▼▼▼

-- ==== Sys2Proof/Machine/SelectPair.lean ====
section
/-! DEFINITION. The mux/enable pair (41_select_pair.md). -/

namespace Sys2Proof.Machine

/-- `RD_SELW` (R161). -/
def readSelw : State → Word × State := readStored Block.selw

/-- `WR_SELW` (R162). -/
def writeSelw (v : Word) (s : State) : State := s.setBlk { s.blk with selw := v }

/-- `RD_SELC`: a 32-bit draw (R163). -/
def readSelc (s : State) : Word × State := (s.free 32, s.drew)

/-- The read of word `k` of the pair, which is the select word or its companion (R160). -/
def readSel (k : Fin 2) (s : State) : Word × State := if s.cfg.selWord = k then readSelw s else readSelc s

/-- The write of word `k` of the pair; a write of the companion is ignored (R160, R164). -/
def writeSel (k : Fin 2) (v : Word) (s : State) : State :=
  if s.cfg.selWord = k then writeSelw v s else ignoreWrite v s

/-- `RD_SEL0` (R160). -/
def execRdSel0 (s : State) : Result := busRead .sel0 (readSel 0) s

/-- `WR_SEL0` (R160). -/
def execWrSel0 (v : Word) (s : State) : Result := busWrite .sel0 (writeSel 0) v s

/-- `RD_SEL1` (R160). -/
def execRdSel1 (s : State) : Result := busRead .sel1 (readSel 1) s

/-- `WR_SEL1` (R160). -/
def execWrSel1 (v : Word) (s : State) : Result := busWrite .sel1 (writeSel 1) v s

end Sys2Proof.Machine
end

▲▲▲

* _YOUR OBJECTIVE_
I would like the records restated exactly, with every line intact.

* _WRITTEN ANSWER_
-- ==== Sys2Proof/Machine/SelectPair.lean ====
section
/-! DEFINITION. The mux/enable pair (41_select_pair.md). -/

namespace Sys2Proof.Machine

/-- `RD_SELW` (R161). -/
def readSelw : State → Word × State := readStored Block.selw

/-- `WR_SELW` (R162). -/
def writeSelw (v : Word) (s : State) : State := s.setBlk { s.blk with selw := v }

/-- `RD_SELC`: a 32-bit draw (R163). -/
def readSelc (s : State) : Word × State := (s.free 32, s.drew)

/-- The read of word `k` of the pair, which is the select word or its companion (R160). -/
def readSel (k : Fin 2) (s : State) : Word × State := if s.cfg.selWord = k then readSelw s else readSelc s

/-- The write of word `k` of the pair; a write of the companion is ignored (R160, R164). -/
def writeSel (k : Fin 2) (v : Word) (s : State) : State :=
  if s.cfg.selWord = k then writeSelw v s else ignoreWrite v s

/-- `RD_SEL0` (R160). -/
def execRdSel0 (s : State) : Result := busRead .sel0 (readSel 0) s

/-- `WR_SEL0` (R160). -/
def execWrSel0 (v : Word) (s : State) : Result := busWrite .sel0 (writeSel 0) v s

/-- `RD_SEL1` (R160). -/
def execRdSel1 (s : State) : Result := busRead .sel1 (readSel 1) s

/-- `WR_SEL1` (R160). -/
def execWrSel1 (v : Word) (s : State) : Result := busWrite .sel1 (writeSel 1) v s

end Sys2Proof.Machine
end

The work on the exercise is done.